/-- The sync marker, the reference clock, recalibration, temperature and refresh of memories. For every state: a sync marker advances the
time base by 1 us less what is slewed back, at most 1 ns in 16, or with what is still ahead (forward whole is the model's choice, log
entry 78), counts itself, and gives the time base to an island that has been waking for 4 us; HOLDOVER stays where the reference is lost, the
causeway gives a reason or more than 1 ns is left to slew, and otherwise ends with that marker, with its record; a lost reference enters
HOLDOVER once, with its record; one restored is followed after 10 ms with the difference to be slewed, within the drift R72 allows, and one
that stands further off changes nothing; a recalibration of an open tier counts itself and makes each lane below its margin a candidate,
with MARGIN_LOW recorded; a near stack's temperature sets the row of Table 10.6 by its thresholds and 3 degrees of hysteresis, and 105
degrees is a thermal trip; a far rank's MR4 sets the refresh of its channel to that of its hottest rank and the throttle while a rank is
over its limit, FAR_HOT recorded; activations of a row that its device has count and at 512 refresh the neighbours, with RFM as often as the
device asks (log entry 93); a refresh of a stack or channel that is not in self-refresh counts itself, and a row whose neighbours it covers
starts its count anew. What names no open tier, stack, channel or row changes nothing. That rows due at an instant move the time base there
is the model's choice (log entry 1). -/
def Obligations.ClockAndMemoryRows : Prop :=
  ∀ (s : State) (h : Hw), h = clearSent s.hw →
    (∀ back fwd t left g, back = min (-h.tb.slew).toNat 62 → fwd = h.tb.slew.toNat → t = h.tb.now + (1000 - back) + fwd →
      left = h.tb.slew + back - fwd → g = { h with
        tb := { h.tb with now := t, slew := left, markers := h.tb.markers + 1 }, islands := tabMap {} h.islands (fun _ y => loadTb t y) } →
      ((h.tb.holdover = false ∨ h.tb.refLost = true ∨ h.tb.netHold = true ∨ left < -1) → exec .syncMarker s = .next (s.ended g)) ∧
      (h.tb.holdover = true → h.tb.refLost = false → h.tb.netHold = false → -1 ≤ left → exec .syncMarker s =
        .next (s.ended (recordWrite { g with tb := { g.tb with holdover := false } } { type := 0x090E, arg0 := 0 })))) ∧
    (∀ i (y : IslandState) t1 t, y = islandAt h i → y.power = .waking t1 → h.tb.slew = 0 → h.tb.holdover = false → tabWf {} h.islands = true →
      t = h.tb.now + 1000 → Completes .syncMarker s (fun u => islandAt u.hw i = if t1 + 4000 ≤ t then { y with hasTb := true } else y)) ∧
    (h.tb.refLost = true → exec .tbRefLost s = .next (s.ended h)) ∧
    (∀ g, h.tb.refLost = false → g = { h with tb := { h.tb with refLost := true, holdSince := h.tb.now } } →
      (h.tb.holdover = true → exec .tbRefLost s = .next (s.ended g)) ∧
      (h.tb.holdover = false → exec .tbRefLost s = .next (s.ended (dropIns (recordWrite
        { g with tb := { g.tb with holdover := true } } { type := 0x090E, arg0 := 1 }))))) ∧
    (∀ a, h.tb.refLost = false → exec (.tbRefRestored a) s = .next (s.ended h)) ∧
    (∀ (a : Int) t g, h.tb.refLost = true → t = max h.tb.now (h.tb.holdSince + 10000000) → a.natAbs ≤ driftBound (t - h.tb.holdSince) →
      g = { h with tb := { h.tb with now := t, refLost := false, slew := h.tb.slew + a } } →
      ((h.tb.netHold = true ∨ 1 < g.tb.slew.natAbs ∨ h.tb.holdover = false) → exec (.tbRefRestored a) s = .next (s.ended g)) ∧
      (h.tb.netHold = false → g.tb.slew.natAbs ≤ 1 → h.tb.holdover = true → exec (.tbRefRestored a) s =
        .next (s.ended (recordWrite { g with tb := { g.tb with holdover := false } } { type := 0x090E, arg0 := 0 })))) ∧
    (∀ (a : Int), h.tb.refLost = true → driftBound (max h.tb.now (h.tb.holdSince + 10000000) - h.tb.holdSince) < a.natAbs →
      exec (.tbRefRestored a) s = .next (s.ended h)) ∧
    (∀ k c l g, tierOpen h k = true → h.memhw.selfRefresh = false → g = setChan h k { chanAt h k with recals := (chanAt h k).recals + 1 } →
      exec (.recalibration k c []) s = .next (s.ended g) ∧
      exec (.recalibration k c l) s = .next (s.ended (l.foldl (fun u x => recordWrite (addCandidate u (laneCand k c x))
        { type := 0x0405, cls := 1, part := 0xFF, unitKind := 17, unit := k, arg1 := trainArg k, arg2 := x }) g))) ∧
    (∀ k c l, (tierOpen h k = false ∨ h.memhw.selfRefresh = true) → exec (.recalibration k c l) s = .next (s.ended h)) ∧
    (∀ k t x, k ∈ tierUnits h true → x = chanAt h k →
      ((t < 340 ∧ x.refresh ≠ 2 ∧ x.refresh ≠ 4 ∨ t ≤ 328) → exec (.nearHot k t) s =
        .next (s.ended (setChan h k { x with temp := t, refresh := 1, throttle := 100 }))) ∧
      ((340 ≤ t ∧ t < 380 ∧ x.refresh ≠ 4 ∨ 340 ≤ t ∧ t ≤ 368 ∨ 328 < t ∧ t ≤ 368 ∧ (x.refresh = 2 ∨ x.refresh = 4)) → exec (.nearHot k t) s =
        .next (s.ended (setChan h k { x with temp := t, refresh := 2, throttle := 100 }))) ∧
      (t < 420 → (380 ≤ t ∨ 368 < t ∧ x.refresh = 4) → exec (.nearHot k t) s = .next (s.ended (recordLimited
        (setChan h k { x with temp := t, refresh := 4, throttle := 50 }) { type := 0x0403, part := 0xFF, unitKind := 17, unit := k, arg0 := t }))) ∧
      (420 ≤ t → exec (.nearHot k t) s = .next (s.ended (thermalTrip
        (setChan h k { x with temp := t, refresh := 4, throttle := 50 }) 17 k t)))) ∧
    (∀ k t, k ∉ tierUnits h true → exec (.nearHot k t) s = .next (s.ended h)) ∧
    (∀ n k a b d x rs g, n < 128 → k < 2 → x = chanAt h (16 + n) → rs = x.mr4.set k { value := a, mult := b, derate := d, over_ := false } →
      g = setChan h (16 + n) { x with mr4 := rs, temp := (rs.map (·.value)).foldl max 0, refresh := (rs.map (·.mult)).foldl max 0,
                                      throttle := if rs.any (·.over_) then 25 else 100 } →
      exec (.farHot (n, k) a (b, d) false) s = .next (s.ended g)) ∧
    (∀ n k a b d x rs g, n < 128 → k < 2 → x = chanAt h (16 + n) → k < x.mr4.length →
      rs = x.mr4.set k { value := a, mult := b, derate := d, over_ := true } →
      g = setChan h (16 + n) { x with mr4 := rs, temp := (rs.map (·.value)).foldl max 0, refresh := (rs.map (·.mult)).foldl max 0, throttle := 25 } →
      exec (.farHot (n, k) a (b, d) true) s = .next (s.ended (recordLimited g
        { type := 0x0404, part := 0xFF, unitKind := 17, unit := 16 + n, arg0 := a }))) ∧
    (∀ n k a b o, (128 ≤ n ∨ 2 ≤ k) → exec (.farHot (n, k) a b o) s = .next (s.ended h)) ∧
    (∀ k c b row n x d y m, tierOpen h k = true → d = (chanAt h k).dev → c < (if k < 16 then 32 else d.ranks) → b < (if k < 16 then 48 else 16) →
      row < d.rows → x = tabGet 0 h.memhw.acts (rowKey k c b row) + n → y = tabGet 0 h.memhw.raa (bankAt k c b) + n →
      m = { h.memhw with acts := tabPut 0 h.memhw.acts (rowKey k c b row) (x % 512), targeted := h.memhw.targeted + x / 512 } →
      (d.rfmAt = 0 → exec (.targetedRefresh k c b row n) s = .next (s.ended { h with memhw := m })) ∧
      (d.rfmAt ≠ 0 → exec (.targetedRefresh k c b row n) s = .next (s.ended { h with
        memhw := { m with raa := tabPut 0 m.raa (bankAt k c b) (y % d.rfmAt), rfms := m.rfms + y / d.rfmAt } }))) ∧
    (∀ k c b row n d, d = (chanAt h k).dev → (tierOpen h k = false ∨ (if k < 16 then 32 else d.ranks) ≤ c ∨ (if k < 16 then 48 else 16) ≤ b ∨
      d.rows ≤ row) → exec (.targetedRefresh k c b row n) s = .next (s.ended h)) ∧
    (∀ r c g, (r.unit ∈ tierUnits h true ∨ r.unit ∈ tierUnits h false) → h.start.st ≠ PowerSt.off → h.memhw.selfRefresh = false →
      c = chanAt h r.unit → g = setChan h r.unit { c with refreshes := c.refreshes + 1 } → tabWf 0 h.memhw.acts = true →
      Completes (.refresh r) s (fun t => t.hw = { g with memhw := { g.memhw with acts := t.hw.memhw.acts } } ∧ t.mem = s.mem ∧
        (∀ q, q / 2 ^ 32 = bankAt r.unit r.chan r.bank → coversNear c.dev r.first r.count (q % 2 ^ 32) = true →
          tabGet 0 t.hw.memhw.acts q = 0) ∧
        (∀ q, (q / 2 ^ 32 ≠ bankAt r.unit r.chan r.bank ∨ coversNear c.dev r.first r.count (q % 2 ^ 32) = false) →
          tabGet 0 t.hw.memhw.acts q = tabGet 0 h.memhw.acts q))) ∧
    (∀ r, (h.start.st = PowerSt.off ∨ h.memhw.selfRefresh = true ∨ r.unit ∉ tierUnits h true ∧ r.unit ∉ tierUnits h false) → exec (.refresh r) s = .next (s.ended h))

+---+

**TASK TO COMPLETE**
Each line in the entries above, starting at the line with "time base by" and ending at the line with "over its limit, FAR_HOT", is to be printed exactly, and only those lines.

**PROBLEM SOLUTION**
time base by 1 us less what is slewed back, at most 1 ns in 16, or with what is still ahead (forward whole is the model's choice, log
entry 78), counts itself, and gives the time base to an island that has been waking for 4 us; HOLDOVER stays where the reference is lost, the
causeway gives a reason or more than 1 ns is left to slew, and otherwise ends with that marker, with its record; a lost reference enters
HOLDOVER once, with its record; one restored is followed after 10 ms with the difference to be slewed, within the drift R72 allows, and one
that stands further off changes nothing; a recalibration of an open tier counts itself and makes each lane below its margin a candidate,
with MARGIN_LOW recorded; a near stack's temperature sets the row of Table 10.6 by its thresholds and 3 degrees of hysteresis, and 105
degrees is a thermal trip; a far rank's MR4 sets the refresh of its channel to that of its hottest rank and the throttle while a rank is
over its limit, FAR_HOT recorded; activations of a row that its device has count and at 512 refresh the neighbours, with RFM as often as the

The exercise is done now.